Exercise goal -
In the data below, the answer is the run of lines from the line containing "some p => (p, pa)" through the line containing "k) a)).owe again)", both included; print it exactly and nothing else.

[Data excerpts]
'''

-- ==== Sys2Proof/Machine/MemSteps.lean ====
section
/-! DEFINITION. MemSteps.lean: the steps of memory: reads, stores and atomics at their coherence points (03 R46, 13 R271, R273, 15
R298), the answers that come back (07 R138, 13 R266), recalls (11 R244), translation (11 R247). A step that is not ready owes
itself again (log 1). -/

namespace Sys2Proof.Machine

/-- A write of a core to a tag-0 line of its own cell leaves the line writable on its die (11 R244); every other access recalls it. -/
def State.ownLine (s : State) (c tag pa n : Nat) : State :=
  let d := coreDie c
  if !isNmv c && tag == 0 && dieCell d == paStack pa && s.hasCache d then
    (s.recall pa n (some d)).upDie d (fun x => { x with dirty := (touchedUnits pa n).foldl addNew x.dirty })
  else if tag = 0 then s.recall pa n none
  else s

/-- Insert a store in the order of issue, after those issued before or with it. -/
def insByPend (q : Req) : List Req → List Req
  | [] => [q]
  | y :: ys => if q.pend < y.pend then q :: y :: ys else y :: insByPend q ys

/-- Weak stores of a core whose fault has not been taken to its end (13 R265). -/
def Core.faultedStores (k : Core) : List Req :=
  let weak (l : List PCause) : List Req := l.filterMap (fun c => match c with | .weak _ q => some q | _ => none)
  (match k.mon with | some m => m.store.toList ++ weak m.causes | none => []) ++ weak k.causes

/-- The core's own stores on the path of a load that were issued before it, oldest first: those whose fault it keeps, those under way,
those withheld (13 R264). -/
def State.ownStores (s : State) (r : Req) : List Req :=
  let k := (s.ctxCore r.core r.rid).getD Core.reset
  let early (q : Req) : Bool := match q.k with | .store _ => decide (q.pend ≤ r.pend) | _ => false
  ((k.faultedStores.filter early ++ (vals s.reqs).filter (fun q => q.core == r.core && q.rid == r.rid && early q))
    ++ k.sbuf.filterMap (fun e => match e with
      | .req q => if early q then some q else none
      | _ => none)).foldl (fun l q => insByPend q l) []

/-- Where a store of the core will land, as far as its translation is known (13 R264, log 25). -/
def State.storePa (s : State) (q : Req) : Option Nat :=
  if q.done then some q.pa
  else match s.xlate (engOf q.core) q.va.toNat q.tag .write with
    | .ok pa => some pa
    | _ => none

/-- Lay a store over bytes read at pa (13 R264): by physical address where it is known, else by virtual address. Beside the bytes go the
tags for which the stores laid so far materialise the granule. -/
def State.overlay (s : State) (r : Req) (pa : Nat) (a : List Byte × List Nat) (q : Req) : List Byte × List Nat :=
  if !s.reaches a.2 q.tag pa r.zero 17 r.tag then a
  else
    let at_ := match s.storePa q with
      | some p => (p, pa)
      | none => (q.va.toNat, r.va.toNat)
    ((a.1.zipIdx at_.2).map (fun e =>
      if at_.1 ≤ e.2 ∧ e.2 < at_.1 + q.size then (toBytes q.size q.data.toNat).getD (e.2 - at_.1) 0 else e.1),
     if s.storePa q = none ∨ (s.storePa q).any (fun p => p / 1024 == pa / 1024) then q.tag :: a.2 else a.2)
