-- ==== Sys2Proof/Machine/Shares.lean ====
section
/-! DEFINITION. Shares.lean: completion actions of buckets: the shares of an NMV program (22 R415) and copy-outs (22 R416); pushes between
packages (22 R420, 25 R447, R448). -/

namespace Sys2Proof.Machine

/-- What an RBD does about a translation fault of a read or copy for a bucket (22 R415, R416): a page request, once for a page, or the
fault. -/
def State.rbdFault {α : Type} (s : State) (k b : Nat) (y : Bucket) (va : Nat) (w : Bool) (r : PReason) (again : Instr) : LcRd α :=
  let c := nmvCore k 0
  if !r.resolvable || y.failed.contains (va / 4096) then .bad va
  else if pageLimit ≤ s.pagesOut c then .wait (s.owe again)
  else if s.reqs.any (fun e => e.2.k == .page w (.rbd k) (.share k b) && e.2.va.toNat / 4096 == va / 4096) then .wait (s.owe again)
  else .wait ((s.addReq (s.pageReq c none 0 (.rbd k) w (.share k b) (BitVec.ofNat 64 va))).owe again)

/-- The RBD reads n bytes under tag 0, as R37 reads a launch (22 R415, R416). -/
def State.rbdRead (s : State) (k b : Nat) (y : Bucket) (va : Word) (n : Nat) (again : Instr) : LcRd (List Byte) :=
  match s.readVa (.rbd k) (s.nextId + b) 0 false va.toNat n with
  | .miss a => .wait ((s.owe (.atsTranslationReply (.rbd k) a)).owe again)
  | .fault a r => s.rbdFault k b y a false r again
  | .data ps =>
    if (pieces va.toNat n).any (fun p => match s.xlate (.rbd k) (p.1 % 2 ^ 64) 0 .read with
        | .ok pa => s.paHeld pa p.2
        | _ => false) then .wait (s.owe again)
    else if anyPoison ps then .bad va.toNat
    else .ok (bytesOf ps)

/-- The lowest-numbered free NMV core of a stack (22 R415). -/
def State.freeNmvCore (s : State) (k : Nat) : Option Nat :=
  ((upFrom 0 16).map (nmvCore k)).find? (fun c => (s.core c).share.isNone && (s.core c).phase == .idle)

/-- Limits on an NMV image beyond R38 (22 R415): header offsets of the fields outside them. -/
def nmvBad (h : List Byte) : List Nat :=
  (if attrNmv h then [] else [0x07]) ++ (if bnat h 0x0E 1 = 0 then [] else [0x0E]) ++ (if hdrNest h = 0 then [] else [0x0F])

/-- First element of share w (22 R415). -/
def Bucket.shareAt (b : Bucket) (w : Nat) : Nat := 32 * (w * ceilDiv b.count 32 / Nat.max b.ways 1)

/-- An NMV core at the start of a share, with its window table (22 R415): only the code table of its last share persists. -/
def shareCore (old : Core) (x : Code) (rid key k b w : Nat) (y : Bucket) (ws : List Window) (tc : Nat) : Core :=
  let v (n : Nat) : Word := BitVec.ofNat 64 n
  let k0 := { Core.reset with
    rid := some rid, share := some ⟨k, b, y.ident, w, y.ways, y.shareAt w, y.shareAt (w + 1), false, 0, ws⟩
    ctag := BitVec.ofNat 12 y.atag, code := key, strict := bit x.attr.toNat 1, nmv := true, defprof := x.defprof, prof := x.defprof
    seed0 := y.seed0, seed1 := y.seed1, phase := .run, pos := x.entry, lastIssue := tc
    ct := old.ct, ctValid := old.ctValid, ctFail := old.ctFail
    s := [(1, v (bucketHandle k b)), (2, v (y.shareAt w)), (3, v (y.shareAt (w + 1))), (4, y.argp), (5, v w), (6, v y.ways)] }
  k0.stitch
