-- ==== Sys2Proof/Machine/Salder.lean ====
section
/-! DEFINITION. Salder.lean: the Salder ports (25 R445 to R447). -/

namespace Sys2Proof.Machine

/-- Change a port. -/
def State.upPort (s : State) (n : Nat) (f : Port → Port) : State := s.upHxd (fun h => { h with ports := put h.ports n (f (h.port n)) })

/-- Requests in custody of a port leave by another eligible port, or wait for one (25 R447). -/
def State.resend (s : State) (n : Nat) : State :=
  let ids := (s.hxd.port n).custody
  (s.upPort n (fun p => { p with custody := [] })).oweAll (ids.map (fun id =>
    if (look s.engs id).isSome then Instr.pushArrival (.own id) else Instr.gaccArrival (.own id)))

/-- A port leaves UP, or TRAINING (25 R445, R447). -/
def State.portTo (s : State) (n : Nat) (st : PortSt) : State := (s.upPort n (fun p => { p with st := st })).resend n

/-- The fabric die of a port is in service (25 R445, 20 R393). -/
def State.portLive (s : State) (n : Nat) : Bool := (s.die (64 + n / 16)).st == .live

/-- EN of a port is written. -/
def Port.en (p : Port) (b : Bool) : Port := { p with ctl := if b then 1 else 0 }

/-- SALDER_PORT_ENABLE (25 R445): a DOWN port trains; a FAILED one stays FAILED until EN has been written as 0. -/
def execSalderPortEnable (n : Nat) (s : State) : Host.Outcome State Fault Refusal :=
  .next (if 64 ≤ n then s
    else s.upPort n (fun p => { p.en true with st := if p.st = .down ∧ s.portLive n then .training else p.st }))

/-- SALDER_PORT_DISABLE (25 R445). -/
def execSalderPortDisable (n : Nat) (s : State) : Host.Outcome State Fault Refusal :=
  .next (if 64 ≤ n then s else (s.upPort n (fun p => p.en false)).portTo n .down)

/-- SALDER_PORT_FORGET (25 R445, R446): EN 0, and the recorded partner is forgotten. -/
def execSalderPortForget (n : Nat) (s : State) : Host.Outcome State Fault Refusal :=
  .next (if 64 ≤ n then s else (s.upPort n (fun p => { p.en false with recorded := false, partner := 0 })).portTo n .down)

/-- PORT_TRAINED (25 R445): the partner reports an identifier. The local one, or one that differs from that recorded, fails the port; an
exchange that did not succeed leaves it in training. -/
def execPortTrained (n partner : Nat) (refused : Bool) (s : State) : Host.Outcome State Fault Refusal :=
  let p := s.hxd.port n
  .next (if p.st ≠ .training then s
    else if partner % 4096 = s.hxd.pkgid.toNat ∨ (p.recorded ∧ p.partner ≠ partner % 4096) then s.portTo n .failed
    else if refused then s
    else s.upPort n (fun p => { p with st := .up, recorded := true, partner := partner % 4096 }))

/-- PORT_DOWN (25 R447, R448): an UP port loses its link and goes DOWN. -/
def execPortDown (n : Nat) (s : State) : Host.Outcome State Fault Refusal :=
  .next (if (s.hxd.port n).st ≠ .up then s else s.portTo n .down)

/-- FLIT_REPLAY (25 R446). -/
def execFlitReplay (n : Nat) (s : State) : Host.Outcome State Fault Refusal :=
  .next (if 64 ≤ n then s else s.upPort n (fun p => { p with replays := p.replays + 1 }))

/-- A fenced fabric die takes its 16 ports down (20 R393). -/
def State.portsDown (s : State) (f : Nat) : State := (upFrom (16 * f) 16).foldl (fun s n => if (s.hxd.port n).st = .down then s else s.portTo n .down) s

/-- A fabric die back in service trains its enabled ports (25 R445). -/
def State.portsTrain (s : State) (f : Nat) : State :=
  (upFrom (16 * f) 16).foldl (fun s n => s.upPort n (fun p => { p with st := if p.ctl = 1 ∧ p.st = .down then .training else p.st })) s

end Sys2Proof.Machine
end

'''

Solved problem -
      | some p => (p, pa)
      | none => (q.va.toNat, r.va.toNat)
    ((a.1.zipIdx at_.2).map (fun e =>
      if at_.1 ≤ e.2 ∧ e.2 < at_.1 + q.size then (toBytes q.size q.data.toNat).getD (e.2 - at_.1) 0 else e.1),
     if s.storePa q = none ∨ (s.storePa q).any (fun p => p / 1024 == pa / 1024) then q.tag :: a.2 else a.2)
-- ==== Sys2Proof/Machine/Shares.lean ====
section
/-! DEFINITION. Shares.lean: completion actions of buckets: the shares of an NMV program (22 R415) and copy-outs (22 R416); pushes between
packages (22 R420, 25 R447, R448). -/

namespace Sys2Proof.Machine

/-- What an RBD does about a translation fault of a read or copy for a bucket (22 R415, R416): a page request, once for a page, or the
fault. -/
def State.rbdFault {α : Type} (s : State) (k b : Nat) (y : Bucket) (va : Nat) (w : Bool) (r : PReason) (again : Instr) : LcRd α :=
  let c := nmvCore k 0
  if !r.resolvable || y.failed.contains (va / 4096) then .bad va
  else if pageLimit ≤ s.pagesOut c then .wait (s.owe again)
  else if s.reqs.any (fun e => e.2.k == .page w (.rbd k) (.share k b) && e.2.va.toNat / 4096 == va / 4096) then .wait (s.owe again)
  else .wait ((s.addReq (s.pageReq c none 0 (.rbd k) w (.share k b) (BitVec.ofNat 64 va))).owe again)

/-- The RBD reads n bytes under tag 0, as R37 reads a launch (22 R415, R416). -/
def State.rbdRead (s : State) (k b : Nat) (y : Bucket) (va : Word) (n : Nat) (again : Instr) : LcRd (List Byte) :=
  match s.readVa (.rbd k) (s.nextId + b) 0 false va.toNat n with
  | .miss a => .wait ((s.owe (.atsTranslationReply (.rbd k) a)).owe again)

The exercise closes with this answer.